One of the keys to having a good winter vacation is having the right gear. And while no airline is going to let you onboard with your skis as a carry-on, there are a few winter items that you can take aboard -- yes, even that snow globe souvenir you've been dying to take home.

1. Ice skates

The TSA allows ice skates as carry-on. Seriously. That being said, most airlines don't specify whether your triple Salchow enablers can come aboard. Falling into the general sports equipment category, as long as they're bagged correctly, they should be allowed. No surprise: if you're on hockey-loving Air Canada they certainly are.
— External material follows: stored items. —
/-- HIGHWAY_START (R6) and FRAME_START (R9) where no epoch swaps or seals: slot 0 of frame FN begins and nothing else
changes. HIGHWAY_START without a pending START, and FRAME_START where none is due, change nothing (log 2).
Where the OPEN epoch's S is FN it becomes SEALED with its list, number and E, and nothing else changes (R50).
HIGHWAY_START is in every case the frame start of the frame FN held while STOPPED. FRAME_START at an edge where a frame end
is due comes after it (log 7). -/
def Obligations.FramesStart : Prop :=
  (∀ s : State, s.ready →
    ((∀ e, s.map.sealedEpoch = some e → e.effective ≠ s.timer.fn) →
      (∀ e, s.map.openEpoch = some e → e.sealFrame ≠ s.timer.fn) →
        (s.timer.timing = .stopped → s.timer.request = .start →
          exec .highwayStart s = .next { s with timer := { s.timer with timing := .running (.slot 0), request := .none } })
        ∧ (s.timer.timing = .running .startDue →
          exec .frameStart s = .next { s with timer := { s.timer with timing := .running (.slot 0) } }))
      ∧ ((s.timer.timing ≠ .stopped ∨ s.timer.request ≠ .start) → exec .highwayStart s = .next s)
      ∧ (s.timer.timing ≠ .running .startDue → (∀ k, ¬ s.endIsDue k) → exec .frameStart s = .next s)
      ∧ (∀ k, s.endIsDue k → ∃ t, exec .frameEnd s = .next t ∧ exec .frameStart s = exec .frameStart t))
    ∧ (∀ (s : State) (e : Epoch), s.ready → s.map.sealedEpoch = none → s.map.openEpoch = some e → e.sealFrame = s.timer.fn →
    (s.timer.timing = .running .startDue → exec .frameStart s =
        .next { s with timer := { s.timer with timing := .running (.slot 0) }
                       map := { s.map with sealedEpoch := some e, openEpoch := none } })
      ∧ (s.timer.timing = .stopped → s.timer.request = .start → exec .highwayStart s =
        .next { s with timer := { s.timer with timing := .running (.slot 0), request := .none }
                       map := { s.map with sealedEpoch := some e, openEpoch := none } }))
    ∧ (∀ s : State, s.ready → s.timer.timing = .stopped → s.timer.request = .start →
      exec .highwayStart s =
        exec .frameStart { s with timer := { s.timer with timing := .running .startDue, request := .none } })

/-- R19, R25, R26, R49, R108: at the frame start of its E a SEALED epoch swaps. ACTIVE takes every change and keeps every
other entry, PLAN and taint stay, the epoch is gone, and EPOCH is set and fresh. A record that the list does not name is
as it was. One that it names is freed where nothing is left in PLAN or ACTIVE and the OPEN list does not name it: the
next generation, its index at the queue's tail in ascending order, its station holding one record fewer and, LEAVING,
ABSENT with the last. Any other stands in the state that R23 derives, its activeCount the number of its slots. The list
is one that R40 allows. -/
def Obligations.FrameStartSwaps : Prop :=
  ∀ (s : State) (e : Epoch), s.ready → s.timer.timing = .running .startDue → s.map.sealedEpoch = some e →
    e.effective = s.timer.fn → e.changes.wf none = true →
    (∀ n c, e.changes.get none n = some c → n ∈ s.payload ∧ c.fromOwner = s.activeAt n) →
      ∃ t, exec .frameStart s = .next t
        ∧ (∀ n, t.activeAt n = match e.changes.get none n with
            | some c => c.toOwner
            | none => s.activeAt n)
        ∧ (t.map.plan = s.map.plan ∧ t.map.taint = s.map.taint ∧ t.map.epochCounter = s.map.epochCounter)
        ∧ (if s.map.openEpoch.any (fun o => decide (o.sealFrame = s.timer.fn)) then
            t.map.sealedEpoch = s.map.openEpoch ∧ t.map.openEpoch = none
          else t.map.sealedEpoch = none ∧ t.map.openEpoch = s.map.openEpoch)
        ∧ t.ints.isSet .epoch = true ∧ t.ints.isFresh .epoch = true
        ∧ (∀ i, e.names i = false → t.grant i = s.grant i)
        ∧ (∀ i, i < 240 → e.names i = true → (s.grant i).state ≠ .free → (s.grant i).state ≠ .placing →
            (s.grant i).activeCount = (s.activeSlots i).length →
            if (s.grant i).planCount = 0 ∧ t.activeSlots i = []
                ∧ s.map.openEpoch.any (fun o => o.names i) = false then
              t.grant i = Grant.freeWith ((s.grant i).generation + 1)
            else t.grant i = { s.grant i with state := t.derived i, activeCount := (t.activeSlots i).length })
        ∧ (∀ freed, freed = (List.range 240).filter (fun i => (s.grant i).state != .free && (t.grant i).state == .free) →
          t.freeQueue = s.freeQueue ++ freed
            ∧ ∀ a k, k = freed.countP (fun i => (s.grant i).owner == some a) →
              (t.station a).held = (s.station a).held - k
                ∧ (k ≠ 0 → (s.station a).state = .leaving → (t.station a).held = 0 → (t.station a).state = .absent)
                ∧ (k = 0 ∨ (s.station a).state ≠ .leaving ∨ (t.station a).held ≠ 0 →
                    t.station a = { s.station a with held := (s.station a).held - k }))
        ∧ t.timer = { s.timer with timing := .running (.slot 0) }
        ∧ t.cfg = s.cfg ∧ t.engine = s.engine ∧ t.port = s.port ∧ t.commitCounter = s.commitCounter
        ∧ t.downlink = s.downlink ∧ t.intrusions = s.intrusions

/-- R1, R10, R11, R143: what follows each slot, and that nothing happens in a highway that is STOPPED (R8). A slot event
at an edge where a frame end, a frame start or the arbitration is due comes after it (log 7). -/
def Obligations.SlotsFollowInOrder : Prop :=
  (∀ (c : LengthCode) (n : Nat), n < c.slots → n ≠ 47 → n + 1 ≠ c.slots → c.placeAfter n = .slot (n + 1))
    ∧ (∀ c : LengthCode, c.placeAfter 47 = .arbitrationDue ∧ c.placeAfter (c.slots - 1) = .endDue .none)
    ∧ (LengthCode.l256.slots = 256 ∧ LengthCode.l512.slots = 512 ∧ LengthCode.l1024.slots = 1024)
    ∧ (∀ n, slotClass n = if n = 0 then .sync else if n ≤ 47 then .uplink else if n ≤ 63 then .downlink else .payload)
    ∧ (∀ s : State, s.ready → s.timer.timing = .stopped →
        (∀ act w, exec (.slotEvent act w) s = .next s) ∧ exec .downlinkArbitration s = .next s
          ∧ exec .frameEnd s = .next s ∧ exec .leaseTick s = .next s)
    ∧ ∀ (s : State) (act : BitVec 2) (w : Word), s.ready →
        (s.timer.timing = .running .startDue →
          ∃ t, exec .frameStart s = .next t ∧ exec (.slotEvent act w) s = exec (.slotEvent act w) t)
        ∧ (s.timer.timing = .running .arbitrationDue →
          ∃ t, exec .downlinkArbitration s = .next t ∧ exec (.slotEvent act w) s = exec (.slotEvent act w) t)
        ∧ (∀ k, s.endIsDue k →
          ∃ t, exec .frameEnd s = .next t ∧ exec (.slotEvent act w) s = exec (.slotEvent act w) t)

/-- The output pins. HFS is HIGH in the first bit period of slot 0 (R9). HSD carries, most significant bit first, the
sync word in slot 0 (R13, R190) and the words made up, else filler words, in slots 48 to 63 (R147), and is high-impedance
elsewhere. TALK names the grant that ACTIVE gives a payload slot, and 0xFF elsewhere (R15). IRQn shows a flag that a take
due at once sets (R59, R186, log 9). RDYn and D follow the access (R178, R187, R188); that the other strobe does not end
an access sampled is the model's choice (log 24). -/
def Obligations.OutputPins : Prop :=
  (∀ s : State, s.timer.timing = .stopped → (∀ b, s.hfs b = false ∧ s.hsd b = none) ∧ s.talk = 0xFF)
    ∧ (∀ (s : State) (n : Nat), s.inSlot n →
      (∀ b, s.hfs b = true ↔ n = 0 ∧ b = 0)
        ∧ (∀ b, s.hsd b = s.hsdWord.map (fun w => w.getMsbD b))
        ∧ (n = 0 → ∃ w, s.hsdWord = some w ∧ w.extractLsb' 0 16 = s.timer.fn
            ∧ w.extractLsb' 16 2 = s.timer.code.bits ∧ w.extractLsb' 18 13 = 0 ∧ oddOnes w = true)
        ∧ (48 ≤ n → n ≤ 63 → s.hsdWord = some (s.downlink.getD (n - 48) 0x80000000))
        ∧ ((1 ≤ n ∧ n ≤ 47) ∨ 64 ≤ n → s.hsdWord = none)
        ∧ (n ≤ 63 → s.talk = 0xFF)
        ∧ (64 ≤ n → s.activeAt n = none → s.talk = 0xFF)
        ∧ (∀ i, 64 ≤ n → s.activeAt n = some i → i < 240 → s.talk.toNat = i))
    ∧ (∀ s : State, s.inReset = false → s.irqn = s.catchUp.irqn)
    ∧ ∀ s : State,
      (∀ csn rdn wrn x, s.inReset = true ∨ csn = true → s.rdyn csn rdn wrn x = none ∧ s.dataDriven csn rdn x = false)
        ∧ (s.inReset = false →
          s.rdyn false false false .none = none
            ∧ (∀ rdn wrn, rdn = true ∨ wrn = true → s.rdyn false rdn wrn .none = some true)
            ∧ (∀ rdn wrn, s.rdyn false rdn wrn .read = some rdn ∧ s.rdyn false rdn wrn .write = some wrn)
            ∧ (∀ rdn x, s.dataDriven false rdn x = true ↔ rdn = false ∧ x = .read))

/-- R7, R11, R37, R138, R142: the frame end, its lease tick taken or not due (R85). The taint counts, the stray hold-offs
and the retry countdowns of JOINING and MEMBER stations go down by 1 where nonzero, but those already taken as a step of
their own (log 8); the next frame follows or, with STOP pending, the highway stops; nothing else changes. The lease tick
is part of the frame end (R85): with a tick due, a frame end is the tick's step, LEASE_TICK, which the model lets come as
one of its own (log 8), and then the rest. Where no tick is due LEASE_TICK, and where no frame end is due neither, does
anything (log 2). -/
def Obligations.FrameEndCountsDown : Prop :=
  (∀ (s : State) (p : EndParts), s.ready → s.endIsDue p → ¬ s.tickIsDue p →
    s.map.taint.wf 0 = true → s.mailboxes.wf Mailbox.fresh = true →
      ∃ t, exec .frameEnd s = .next t
        ∧ t.timer = (if s.timer.request = .stop then
              { s.timer with timing := .stopped, request := .none, fn := s.timer.fn + 1 }
            else { s.timer with timing := .running .startDue, fn := s.timer.fn + 1 })
        ∧ (p.taint = false → s.taintDecays t) ∧ (p.taint = true → t.map.taint = s.map.taint)
        ∧ (p.notices = false → s.noticesCountDown t) ∧ (p.notices = true → t.mailboxes = s.mailboxes)
        ∧ t = { s with timer := t.timer, map := { s.map with taint := t.map.taint }, mailboxes := t.mailboxes })
    ∧ (∀ (s : State) (p : EndParts), s.ready → s.tickIsDue p →
      ∃ u, exec .leaseTick s = .next u ∧ u.ready ∧ u.endIsDue { p with leases := true }
        ∧ exec .frameEnd u = exec .frameEnd s)
    ∧ (∀ s : State, s.ready → (∀ p, ¬ s.tickIsDue p) → exec .leaseTick s = .next s)
    ∧ (∀ s : State, s.ready → (∀ p, ¬ s.endIsDue p) → exec .frameEnd s = .next s)

/-- Parts of a frame end taken as steps of their own, each whole (log 8). TAINT_EXPIRED: where the slot's count stands at
1, every taint count goes down by 1 (R37). RETRY_COUNTDOWN_EXPIRED and STRAY_HOLDOFF_EXPIRED: where the one named stands
at 1, every hold-off and every countdown of a JOINING or MEMBER station does (R138, R142); a QUIET station's stands
still. The frame end then does what is left, to the same state. Where the count named does not reach 0, or the part is
taken, nothing changes (log 2). -/
def Obligations.CountsExpire : Prop :=
  ∀ (s : State) (p : EndParts), s.ready → s.endIsDue p → s.map.taint.wf 0 = true → s.mailboxes.wf Mailbox.fresh = true →
    (∀ slot : BitVec 10,
      (p.taint = false → s.taintAt slot.toNat = 1 → ∃ t, exec (.taintExpired slot) s = .next t
          ∧ s.taintDecays t ∧ t.taintAt slot.toNat = 0 ∧ t.endIsDue { p with taint := true }
          ∧ t = { s with timer := { s.timer with timing := t.timer.timing }, map := { s.map with taint := t.map.taint } }
          ∧ exec .frameEnd t = exec .frameEnd s)
        ∧ (p.taint = true ∨ s.taintAt slot.toNat ≠ 1 → exec (.taintExpired slot) s = .next s))
      ∧ (∀ (a : BitVec 6) (c : Instr) (due : Prop),
        (c = .retryCountdownExpired a ∧ (due ↔ (s.mailbox a.toNat).head.countdown = 1
            ∧ ((s.station a.toNat).state = .joining ∨ (s.station a.toNat).state = .member)))
          ∨ (c = .strayHoldoffExpired a ∧ (due ↔ (s.mailbox a.toNat).holdoff = 1)) →
        (p.notices = false → due → ∃ t, exec c s = .next t
            ∧ s.noticesCountDown t ∧ t.endIsDue { p with notices := true }
            ∧ t = { s with timer := { s.timer with timing := t.timer.timing }, mailboxes := t.mailboxes }
            ∧ exec .frameEnd t = exec .frameEnd s)
          ∧ (p.notices = true ∨ ¬ due → exec c s = .next s))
But best to call your airline ahead of time and triple check.

2. Umbrella

The weather report seems to always have more than flurries involved this winter. So you may want to take your umbrella. Not a problem, as long as it makes it through TSA inspection. Pro tip: best to leave your umbrella gun at home though. Or at least check it.

3. Wool socks

No limit here, pack that carry-on as full as you possibly can so that your feet stay warm. You might run into problems though if the wool hasn't been sheered from the sheep yet.

4. Sleeping bag

If your outdoor adventures are of the much more adventurous than the usual type -- or you're staying with friends who sometimes skimp on the heat -- you're welcome to take your sleeping bag on board (as long as you can fit it into an appropriately sized carry-on bag). Don't be surprised if you and your sleeping bag get confiscated though if you try to use it as a vehicle to Mile High Club membership.

5. Snow globes

You enjoyed your trip so much that now you want to bring a little memory home. Good luck: the TSA recently announced that it'd stop confiscating all snow globes. But keep one thing in mind: to pass through security, they need to be less than the size of a tennis ball, and fit into the quart-sized plastic bag all your other liquids go into.